(Provided information)

-- ==== Sys2Proof/Machine/Rotation.lean ====
section
/-! DEFINITION. The rotation multiplexer's commands of spec/42. -/

namespace Sys2Proof.Machine

/-- Rule R138. -/
def execSetrot (deg : Int) (s : State) : Host.Outcome State Fault Refusal :=
  if ¬ IsOrientation deg then raise .invalidConfiguration s
  else if s.modules > 1 ∧ IsQuarterTurn deg then raise .invalidConfiguration s
  else respond 0x00#8 (s.withRot (orientationCode deg))

/-- Rule R139. -/
def execRdrow (y m : Int) (s : State) : Host.Outcome State Fault Refusal :=
  if y < 0 ∨ y ≥ 8 ∨ m < 0 ∨ m ≥ s.modules then raise .outOfRange s
  else
    match s.fb.rowByte? s.modules s.rot y m with
    | some d => respond d s
    | none => .fault .outsideStore

end Sys2Proof.Machine
end

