/-- Decimal digits alone are neither a negative number nor a hexadecimal one. -/
theorem parseOperand_of_digits {cs : List Char} {n : Nat} (h : parseDigits 10 decDigit? cs = some n) :
    parseOperand cs = some (n : Int) := by
  obtain ⟨-, hdigits⟩ := parseDigits_eq_some h
  unfold parseOperand
  split
  · exact absurd (hdigits '-' (by simp)) (by decide)
  · exact absurd (hdigits 'x' (by simp)) (by decide)
  · rw [h]
    rfl

theorem parseOperand_decimal (z : Int) : parseOperand (decimal z) = some z := by
  have hz := parseDigits_toDigits (by decide) decDigit?_digitChar z.natAbs
  unfold decimal
  split
  · simp only [parseOperand, hz]
    exact congrArg some (by omega : -(z.natAbs : Int) = z)
  · rw [parseOperand_of_digits hz]
    exact congrArg some (by omega)

theorem parseOperand_of_spells {t : List Char} {z : Int} (h : Spells t z) : parseOperand t = some z := by
  obtain rfl | ⟨hz, rfl⟩ := h
  · exact parseOperand_decimal z
  · simp only [parseOperand, parseDigits_toDigits (by decide) hexDigit?_digitChar]
    exact congrArg some (by omega : (z.natAbs : Int) = z)

/-! ## Taking a line apart -/

theorem dropWhile_of_head? {α : Type} {p : α → Bool} {l : List α} (h : ∀ a, l.head? = some a → p a = false) :
    l.dropWhile p = l := by
  cases l with
  | nil => rfl
  | cons a l => exact List.dropWhile_cons_of_neg (by simp [h a rfl])

/-- Trim takes away the blanks before a text that begins and ends with none. -/
theorem trimLine_append {blanks l : List Char} (hblanks : ∀ c ∈ blanks, isPatternSpace c = true)
    (hhead : ∀ c, l.head? = some c → isPatternSpace c = false)
    (hlast : ∀ c, l.getLast? = some c → isPatternSpace c = false) : trimLine (blanks ++ l) = l := by
  unfold trimLine
  rw [List.dropWhile_append_of_pos hblanks, dropWhile_of_head? hhead,
    dropWhile_of_head? (l := l.reverse) fun c hc => hlast c (List.head?_reverse ▸ hc), List.reverse_reverse]

theorem trimLine_append_token {blanks t : List Char} (hblanks : ∀ c ∈ blanks, isPatternSpace c = true)
    (ht : ∀ c ∈ t, IsTokenChar c) : trimLine (blanks ++ t) = t :=
  trimLine_append hblanks (fun c hc => (ht c (List.mem_of_mem_head? hc)).not_space)
    fun c hc => (ht c (List.mem_of_getLast? hc)).not_space

theorem splitOnCode_of_not_mem {sep : Nat} {a : List Char} (ha : ∀ c ∈ a, c.toNat ≠ sep) : splitOnCode sep a = [a] := by
  induction a with
  | nil => rfl
  | cons c a ih =>
    obtain ⟨hc, ha⟩ := List.forall_mem_cons.1 ha
    simp [splitOnCode, hc, ih ha]

theorem splitOnCode_append_cons {sep : Nat} {a : List Char} (ha : ∀ c ∈ a, c.toNat ≠ sep) {s : Char} (hs : s.toNat = sep)
    (b : List Char) : splitOnCode sep (a ++ s :: b) = a :: splitOnCode sep b := by
  induction a with
  | nil => simp [splitOnCode, hs]
  | cons c a ih =>
    obtain ⟨hc, ha⟩ := List.forall_mem_cons.1 ha
    simp [splitOnCode, hc, ih ha]
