-- ==== Sys2Proof/Config.lean ====
section
/-! DEFINITION. What is fixed for one machine and does not change as it runs: the parameters that R8 leaves
open, each at the default that spec/92_eei_decisions.md gives it, and the machine's open values. An open value is
an OPAQUE constant: it has no body, so no proof can see which value it is. -/

namespace Sys2Proof.Config

/-- `ADDR_HIGH` (R59): what address bits 31..24 do. -/
inductive AddrHigh where
  | ignore  -- the address is taken modulo 2^24
  | refuse  -- an access at or above 2^24 is refused
deriving DecidableEq, Repr

/-- The spec's default (R59, D2). Log entry 4. -/
def addrHigh : AddrHigh := .refuse

/-- `BB_W1_ADVANCE` (R117, D36): the pointers move after the only word of a line one word wide. -/
def bbW1Advance : Bool := true

/-- `EXTBLT_ADVANCE_LAST` (R148, D11): the pointers also move after the last word of a line. -/
def extbltAdvanceLast : Bool := false

/-- `FMT5_UNASSIGNED` (D29): what a Format 5 encoding with opcode 1111 or with a wrong `i` does. -/
inductive Fmt5Unassigned where
  | refuse
  | trapUnd
deriving DecidableEq, Repr

/-- The spec's default (D29). -/
def fmt5Unassigned : Fmt5Unassigned := .refuse

/-- `BB_D_BIT`, `BB_S_BIT`, `BB_X_BIT`, `TBITS_S_BIT` (R86): bit numbers in the 24-bit instruction. Log entry 9. -/
def bbDBit : Nat := 17
def bbSBit : Nat := 16
def bbXBit : Nat := 15
def tbitsSBit : Nat := 16

/-- The opcodes (bits 13..10) and `i` fields (bits 9..8) of the BB series, which R83 gives. -/
def opBbor : BitVec 4 := 0b0110#4
def opBbfor : BitVec 4 := 0b1100#4
def opBbxor : BitVec 4 := 0b1110#4
def opBband : BitVec 4 := 0b1010#4
def opBbstod : BitVec 4 := 0b0100#4

/-- `OP_EXTBLT`, `OP_MOVMP`, `OP_BITWT`, `OP_TBITS`, `OP_SBITPS`, `OP_SBITS` (R88), at their defaults. Log entry 9. -/
def opExtblt : BitVec 4 := 0b0101#4
def opMovmp : BitVec 4 := 0b0111#4
def opBitwt : BitVec 4 := 0b1000#4
def opTbits : BitVec 4 := 0b1001#4
def opSbitps : BitVec 4 := 0b1011#4
def opSbits : BitVec 4 := 0b1101#4

/-- The `i` fields of those six parameters (R88), at their defaults; MOVMP has one for each length (R89). Log entry 9. -/
def iExtblt : BitVec 2 := 0b11#2
def iMovmpb : BitVec 2 := 0b00#2
def iMovmpw : BitVec 2 := 0b01#2
def iMovmpd : BitVec 2 := 0b11#2
def iBitwt : BitVec 2 := 0b01#2
def iTbits : BitVec 2 := 0b11#2
def iSbitps : BitVec 2 := 0b11#2
def iSbits : BitVec 2 := 0b11#2

/-- A DP8510/DP8511 is fitted (R2, R147 item 1). DESIGN CHOICE, log entry 12. -/
def bpuPresent : Bool := true

/-- What both stack pointers hold after reset: the SP of the start frame of spec/95_test_vectors.md, so that R462
item 1 (SP points into writable memory) holds from reset. DESIGN CHOICE, log entry 7. -/
def resetSp : Dword := 0x0000F000#32

/-- The `n`-th open value the machine meets while it runs: State.freeIdx counts them. Log entry 17. -/
opaque freeValue : Nat → Quad

/-- `BPU_result` (R150, D13): from the BPU's state (any countable state, coded as a number), the source words read in
this iteration and the destination word, the word the BPU presents and the state it goes to. Log entry 12. -/
opaque bpuResult : Nat → List Word16 → Word16 → Word16 × Nat

/-- What the external floating-point unit is asked to compute: one name per instruction of R300 to R319 that
computes (LFSR and SFSR only move the FSR). -/
inductive FpuOp where
  | abs | add | cmp | div | floor | mov | movFL | movIF | movLF | mul | neg | round | sub | trunc
  | dot | logb | poly | scalb
deriving DecidableEq, Repr

/-- What the floating-point unit answers: a value (the low bits, as many as the result is wide; for a comparison
bit 0 is Z, bit 1 is N, bit 2 is L) and the FSR it leaves. -/
structure FpuAnswer where
  value : Quad
  fsr : Dword
deriving DecidableEq, Repr, Inhabited

/-- The external unit's arithmetic (R34: "The spec gives floating-point no semantics"): a function of the operation,
the widths in bits of its operands and of its result, the FSR and the operands' bits. Log entry 19. -/
opaque fpuAnswer : FpuOp → Nat → Nat → Dword → List Quad → FpuAnswer

end Sys2Proof.Config
end

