-- ==== Sys2Proof/Machine/Bitblt.lean ====
section
/-! DEFINITION. The BITBLT series BBOR, BBFOR, BBXOR, BBAND, BBSTOD (40_bitblt_bb.md), BITWT and EXTBLT
(41_bitwt_extblt.md): the pseudocode of R114, R115, R141 and R148, statement by statement. -/

namespace Sys2Proof.Machine

/-- The five functions of the series. -/
inductive BbFn where
  | or | fastOr | xor | and | stod
deriving DecidableEq, Repr

/-- Which mask the word of a line meets (R115). -/
inductive WordPos where
  | first | inner | last
deriving DecidableEq, Repr

/-- The shift value: the low 8 bits of R2 (R110, R140). -/
def State.shiftValue (s : State) : Nat := ((s.reg .r2).setWidth 8).toNat

/-- The preconditions that the series shares with BITWT: a shift of 0 to 15, and L as CMPB R2,0 leaves it (R112 items 1
and 2, R142). -/
def shiftReady (s : State) : Res Unit := do
  require (decide (s.shiftValue ≤ 15)) .shiftOutOfRange
  require (s.flag .l == decide (s.shiftValue ≠ 0)) .lFlagMismatch

/-- The preconditions of the BB series (R112, R116, R128). -/
def bbReady (s : State) : Res Unit := do
  shiftReady s
  require ((s.reg .r4).extractLsb' 16 16 == 0#16 && (s.reg .r5).extractLsb' 16 16 == 0#16) .maskHighBits
  require (!s.flag .j && !s.flag .k) .jkSet
  require (s.reg .r3 != 0#32) .heightZero
  let width ← s.load16 s.sp
  require (width != 0#16) .widthZero

/-- The mask register that a word of the line meets, zero-extended; the inner words meet none. -/
def lineMask (pos : WordPos) (s : State) : Option Dword :=
  match pos with
  | .first => some (((s.reg .r4).setWidth 16).setWidth 32)
  | .inner => none
  | .last => some (((s.reg .r5).setWidth 16).setWidth 32)

/-- The source word prepared for OR, FOR, XOR and STOD: zero-extended, masked, shifted (R115). -/
def shiftedSource (pos : WordPos) (w : Word16) (s : State) : Dword :=
  match lineMask pos s with
  | some m => (w.setWidth 32 &&& m) <<< s.shiftValue
  | none => w.setWidth 32 <<< s.shiftValue

/-- The source word prepared for AND: ones above it, the mask ORed in, rotated (R115). -/
def rotatedSource (pos : WordPos) (w : Word16) (s : State) : Dword :=
  match lineMask pos s with
  | some m => (0xFFFF0000#32 ||| w.setWidth 32 ||| m).rotateLeft s.shiftValue
  | none => (0xFFFF0000#32 ||| w.setWidth 32).rotateLeft s.shiftValue

/-- The internal mask of BBSTOD: which destination bits stay (R115). -/
def internalMask (pos : WordPos) (s : State) : Dword :=
  match lineMask pos s with
  | some m => ~~~m.rotateLeft s.shiftValue
  | none => (0xFFFF0000#32).rotateLeft s.shiftValue

/-- What a destination double-word becomes (R115). -/
def bbCombine (fn : BbFn) (pos : WordPos) (w : Word16) (d : Dword) (s : State) : Dword :=
  match fn with
  | .or | .fastOr => d ||| shiftedSource pos w s
  | .xor => d ^^^ shiftedSource pos w s
  | .and => d &&& rotatedSource pos w s
  | .stod => d &&& internalMask pos s ||| shiftedSource pos w s

/-- The source word: inverted with option -S (R115). -/
def bbSource (inv : Bool) (s : State) : Res Word16 := do
  let w ← s.load16 (s.reg .r0)
  return if inv then ~~~w else w

/-- BBSTOD makes its second internal mask at an inner word and keeps it inside the CPU (R36, log entry 47). -/
def keepMask (fn : BbFn) (pos : WordPos) (s : State) : State :=
  match fn, pos with
  | .stod, .inner => { s with bbMask := internalMask .inner s }
  | .stod, .first | .stod, .last | .or, _ | .fastOr, _ | .xor, _ | .and, _ => s

/-- One word (R115). BBFOR with L = 0 reads and writes only a word of the destination (R121). -/
def bbWord (fn : BbFn) (inv : Bool) (pos : WordPos) (s : State) : Res State := do
  let w ← bbSource inv s
  if fn = .fastOr ∧ s.flag .l = false then
    let d ← s.load16 (s.reg .r1)
    s.store16 (s.reg .r1) ((bbCombine fn pos w (d.setWidth 32) s).setWidth 16)
  else
    let d ← s.load32 (s.reg .r1)
    (keepMask fn pos s).store32 (s.reg .r1) (bbCombine fn pos w d s)

/-- The step of the pointers: +2, or -2 with option DA (R114). -/
def bbStep (da : Bool) : Dword := if da then 0xFFFFFFFE#32 else 2#32

/-- Move both pointers by a step. -/
def movePointers (step : Dword) (s : State) : State :=
  let s := s.setReg .r0 (s.reg .r0 + step)
  s.setReg .r1 (s.reg .r1 + step)

/-- Count a word off the current width in FP. -/
def State.countWord (s : State) : State := { s with fp := s.fp - 1#32 }

/-- The inner loop: words without masks until the width is one (R114). -/
def bbInner (fn : BbFn) (da inv : Bool) : Nat → State → Res State
  | 0, s => .ok s
  | n + 1, s =>
    if s.fp = 1#32 then .ok s
    else do
      let s ← bbWord fn inv .inner s
      bbInner fn da inv n (movePointers (bbStep da) s).countWord

/-- The end of a line: the warps are added and the height counts down (R114, R148). -/
def endLine (s : State) : State :=
  let s := s.setReg .r0 (s.reg .r0 + s.reg .r6)
  let s := s.setReg .r1 (s.reg .r1 + s.reg .r7)
  s.setReg .r3 (s.reg .r3 - 1#32)

/-- One line (R114, R117). -/
def bbLine (fn : BbFn) (da inv : Bool) (s : State) : Res State := do
  let width ← s.load16 (s.sp + 4#32)
  let s ← bbWord fn inv .first { s with fp := width.setWidth 32 }
  let moved := (movePointers (bbStep da) s).countWord
  if moved.fp = 0#32 then
    return endLine (if Config.bbW1Advance then moved else s.countWord)
  else
    let s ← bbInner fn da inv moved.fp.toNat moved
    let s ← bbWord fn inv .last s
    return endLine s

/-- The lines until the height is zero (R114). -/
def bbLines (fn : BbFn) (da inv : Bool) : Nat → State → Res State
  | 0, s => .ok s
  | n + 1, s => do
    let s ← bbLine fn da inv s
    if s.reg .r3 = 0#32 then .ok s else bbLines fn da inv n s

/-- Save FP on the stack, do the lines, restore FP from the stack (R114). -/
def bbRun (fn : BbFn) (da inv : Bool) (s : State) : Res State := do
  let s ← s.push32 s.fp
  let s ← bbLines fn da inv (s.reg .r3).toNat s
  let (v, s) ← s.pop32
  return { s with fp := v }

/-- An instruction of the series (R114). -/
def bbOp (i : Instr) (fn : BbFn) (da inv : Bool) (s : State) : Host.Outcome State Fault Refusal :=
  finish do
    bbReady s
    let s ← bbRun fn da inv s
    return s.advance i

/-- BBOR (R120). -/
def execBbor (da inv : Bool) (s : State) : Host.Outcome State Fault Refusal := bbOp (.bbor da inv) .or da inv s

/-- BBFOR (R121). -/
def execBbfor (s : State) : Host.Outcome State Fault Refusal := bbOp .bbfor .fastOr false false s

/-- BBXOR (R122). -/
def execBbxor (da inv : Bool) (s : State) : Host.Outcome State Fault Refusal := bbOp (.bbxor da inv) .xor da inv s

/-- BBAND (R123). -/
def execBband (da inv : Bool) (s : State) : Host.Outcome State Fault Refusal := bbOp (.bband da inv) .and da inv s

/-- BBSTOD (R124). -/
def execBbstod (da inv : Bool) (s : State) : Host.Outcome State Fault Refusal := bbOp (.bbstod da inv) .stod da inv s

/-! ### BITWT (R140 to R143) -/

/-- The word transfer of R141: L selects the word-sized destination. -/
def bitwtWord (s : State) : Res State := do
  let w ← s.load16 (s.reg .r0)
  let t : Dword := w.setWidth 32 <<< s.shiftValue
  if s.flag .l then
    let d ← s.load32 (s.reg .r1)
    s.store32 (s.reg .r1) (d ||| t)
  else
    let d ← s.load16 (s.reg .r1)
    s.store16 (s.reg .r1) (d ||| t.setWidth 16)

/-- BITWT (R141). -/
def execBitwt (s : State) : Host.Outcome State Fault Refusal :=
  finish do
    shiftReady s
    let s ← bitwtWord s
    return (movePointers 2#32 s).advance .bitwt

/-! ### EXTBLT (R145 to R154) -/

/-- The preconditions of EXTBLT (R147); both values of L are legal. -/
def extbltReady (s : State) : Res Unit := do
  require Config.bpuPresent .bpuAbsent
  require (s.reg .r4 == 2#32 || s.reg .r4 == 0xFFFFFFFE#32) .horizontalIncrement
  require (s.reg .r2 != 0#32 && (s.reg .r2).msb == (s.reg .r4).msb && !(s.reg .r2).getLsbD 0) .extbltWidth
  require (s.reg .r3 != 0#32) .heightZero
  require (!(s.reg .r0).getLsbD 0 && !(s.reg .r1).getLsbD 0 && !(s.reg .r6).getLsbD 0 && !(s.reg .r7).getLsbD 0) .oddAddress

/-- The source words of one inner iteration: a second one at the start of a line when L is 0 (R149). -/
def extbltSource (first : Bool) (s : State) : Res (List Word16) := do
  let w ← s.load16 (s.reg .r0)
  if s.flag .l = false ∧ first then
    let p ← s.load16 (s.reg .r0)
    return [w, p]
  else return [w]

/-- One inner iteration up to the write: the BPU presents the word to be written (R148, R150). -/
def extbltWord (first : Bool) (s : State) : Res State := do
  let ws ← extbltSource first s
  let d ← s.load16 (s.reg .r1)
  let (w, b) := Config.bpuResult s.bpu ws d
  { s with bpu := b }.store16 (s.reg .r1) w

/-- The words of a line until the current width in R5 is zero (R148). -/
def extbltWords : Nat → Bool → State → Res State
  | 0, _, s => .ok s
  | n + 1, first, s => do
    let s ← extbltWord first s
    let s := s.setReg .r5 (s.reg .r5 - s.reg .r4)
    if s.reg .r5 = 0#32 then
      .ok (if Config.extbltAdvanceLast then movePointers (s.reg .r4) s else s)
    else extbltWords n false (movePointers (s.reg .r4) s)

/-- The lines of EXTBLT until the height is zero (R148). -/
def extbltLines : Nat → State → Res State
  | 0, s => .ok s
  | n + 1, s => do
    let s := s.setReg .r5 (s.reg .r2)
    let s ← extbltWords (s.reg .r2).toInt.natAbs true s
    let s := endLine s
    if s.reg .r3 = 0#32 then .ok s else extbltLines n s

/-- EXTBLT (R148): NBPU is asserted while the lines are done (R152). -/
def execExtblt (s : State) : Host.Outcome State Fault Refusal :=
  finish do
    extbltReady s
    let s ← s.push32 s.fp
    let s ← extbltLines (s.reg .r3).toNat { s with nbpu := true }
    let (v, s) ← { s with nbpu := false }.pop32
    return { s with fp := v }.advance .extblt

end Sys2Proof.Machine
end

(End Provided information)

### Problem details
Taking the lines above, repeat exactly those from the line that contains "none => (0xFFFF0000#32).rotateLeft s.shiftValue" through the line that contains "rotatedSource pos w s", and both of those lines as well. Include nothing else.

### Output below
  | none => (0xFFFF0000#32).rotateLeft s.shiftValue

/-- What a destination double-word becomes (R115). -/
def bbCombine (fn : BbFn) (pos : WordPos) (w : Word16) (d : Dword) (s : State) : Dword :=
  match fn with
  | .or | .fastOr => d ||| shiftedSource pos w s
  | .xor => d ^^^ shiftedSource pos w s
  | .and => d &&& rotatedSource pos w s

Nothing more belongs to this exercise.